Nihar B. Shah - Research

Home Research Publications Curriculum Vitae


Since the second half of my PhD so far, I am working in the areas of machine learning and game theory, with a particular focus on the application to crowdsourcing. Here is a brief description of some of my work.
Statistical inference from crowdsourced data

Data in the form of pairwise comparisons arises in many applications. Pairwise comparisons are free from several biases and are much faster and easier to make as compared to numeric scores. Given a noisy comparisons between various pairs of items, the question that now arises is how to draw meaningful inferences from this data? While prior literature mostly focus on quite restrictive "parametric" models, in my work, I instead consider models go beyond these parametric notions and are much more flexible. I develop estimation algorithms and fundamental theoretical guarantees for these models.


"Unique" mechanisms for obtaining high-quality data from crowdsourcing

A major problem with the data obtained from crowdsourcing is that it is extremely noisy. My work designs novel data collection mechanisms that lead to a collection of higher high-quality data. The proposed mechanisms are rooted in fundamental theory --- we show that our mechanisms are unique in that they the only mechanisms that can satisfy a natural 'no-free-lunch' axiom. Our mechanisms have a simple and interesting "multiplicative" form.
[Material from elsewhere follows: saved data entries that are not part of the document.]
-- ==== Sys2Proof/Laws/State.lean ====
section
/-! SUPPORT. What each shared update of the state leaves alone, field by field, and what it sets. -/

namespace Sys2Proof.Machine

open Sys2Proof

/-! ### setStream -/

@[simp] theorem State.run_setStream (s : State) (n : StreamId) (st : Stream) : (s.setStream n st).run = s.run := rfl
@[simp] theorem State.global_setStream (s : State) (n : StreamId) (st : Stream) : (s.setStream n st).global = s.global := rfl
@[simp] theorem State.faultReason_setStream (s : State) (n : StreamId) (st : Stream) : (s.setStream n st).faultReason = s.faultReason := rfl
@[simp] theorem State.faultAddr_setStream (s : State) (n : StreamId) (st : Stream) : (s.setStream n st).faultAddr = s.faultAddr := rfl
@[simp] theorem State.root_setStream (s : State) (n : StreamId) (st : Stream) : (s.setStream n st).root = s.root := rfl
@[simp] theorem State.cause_setStream (s : State) (n : StreamId) (st : Stream) : (s.setStream n st).cause = s.cause := rfl
@[simp] theorem State.enable_setStream (s : State) (n : StreamId) (st : Stream) : (s.setStream n st).enable = s.enable := rfl
@[simp] theorem State.resetHeld_setStream (s : State) (n : StreamId) (st : Stream) : (s.setStream n st).resetHeld = s.resetHeld := rfl
@[simp] theorem State.time_setStream (s : State) (n : StreamId) (st : Stream) : (s.setStream n st).time = s.time := rfl
@[simp] theorem State.port_setStream (s : State) (n : StreamId) (st : Stream) : (s.setStream n st).port = s.port := rfl
@[simp] theorem State.store_setStream (s : State) (n : StreamId) (st : Stream) : (s.setStream n st).store = s.store := rfl
@[simp] theorem State.pages_setStream (s : State) (n : StreamId) (st : Stream) : (s.setStream n st).pages = s.pages := rfl
@[simp] theorem State.lane_setStream (s : State) (n : StreamId) (st : Stream) : (s.setStream n st).lane = s.lane := rfl
@[simp] theorem State.rxA_setStream (s : State) (n : StreamId) (st : Stream) : (s.setStream n st).rxA = s.rxA := rfl
@[simp] theorem State.rxB_setStream (s : State) (n : StreamId) (st : Stream) : (s.setStream n st).rxB = s.rxB := rfl
@[simp] theorem State.acceptance_setStream (s : State) (n : StreamId) (st : Stream) : (s.setStream n st).acceptance = s.acceptance := rfl
@[simp] theorem State.walker_setStream (s : State) (n : StreamId) (st : Stream) : (s.setStream n st).walker = s.walker := rfl
@[simp] theorem State.tally_setStream (s : State) (n : StreamId) (st : Stream) : (s.setStream n st).tally = s.tally := rfl
@[simp] theorem State.sysMem_setStream (s : State) (n : StreamId) (st : Stream) : (s.setStream n st).sysMem = s.sysMem := rfl
@[simp] theorem State.freeCount_setStream (s : State) (n : StreamId) (st : Stream) : (s.setStream n st).freeCount = s.freeCount := rfl
@[simp] theorem State.pending_setStream (s : State) (n : StreamId) (st : Stream) : (s.setStream n st).pending = s.pending := rfl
Fun and games with rank aggregation

And finally, just for fun, you may like playing this game that I've made.
Here are the in instructions.
is the algorithm underlying the game.


I have previously worked on problems in the area of coding and information theory. More specifically, my prior research focused on constructing (error correcting) codes for distributed storage systems which need to be highly reliable, make the data widely available, handle node failures efficiently, and must also be able to optimally use resources such as storage space and bandwidth.

The video on the left gives a gentle introduction to an aspect of our work along with a toy example of one of our code constructions. More details are provided below.

Click here to download the video

Today's large scale distributed storage systems comprise of thousands of nodes, storing hundreds of petabytes of data. In these systems, component failures are common, and this makes it essential to store the data in a redundant fashion to ensure reliability. The most common way of adding redundancy is replication. However, replication is highly inefficient in terms of storage utilization, and hence many distributed storage systems are now turning to Reed-Solomon (erasure) codes. While these codes are optimal in terms of storage utilization, they perform poorly in terms of network bandwidth. During repair of a failed node, these codes require download of the entire data to recover the small fraction that was stored in the failed node. Recovering data stored in a particular node is of interest not only during repair but also for many other applications.

Regenerating Codes are a new class of error correcting codes for distributed storage systems which are optimal with respect to both storage space and network bandwidth. Regenerating codes come in two flavors: (i) Minimum Storage (MSR): which minimize bandwidth usage while storing an optimal amount of data, (ii) Minimum Bandwidth (MBR): which further minimize bandwidth usage by allowing for a slightly higher storage space.

Here is a description of some of our codes.
Product-Matrix Codes

Product-Matrix codes are the most general class of regenerating code constructions available in the literature, spanning both MBR and MSR, and providing a complete solution to the high-redundancy regime. These codes are the first and the only explicit construction of regenerating codes that allow the number of nodes in the system to scale irrespective of other system parameters. This attribute allows one to vary the number of nodes in the system on the fly, which is very useful, for example, in provisioning resources based on the demand. Further, these codes can be implemented using Reed-Solomon encoders and decoders (which are already existing) as building blocks.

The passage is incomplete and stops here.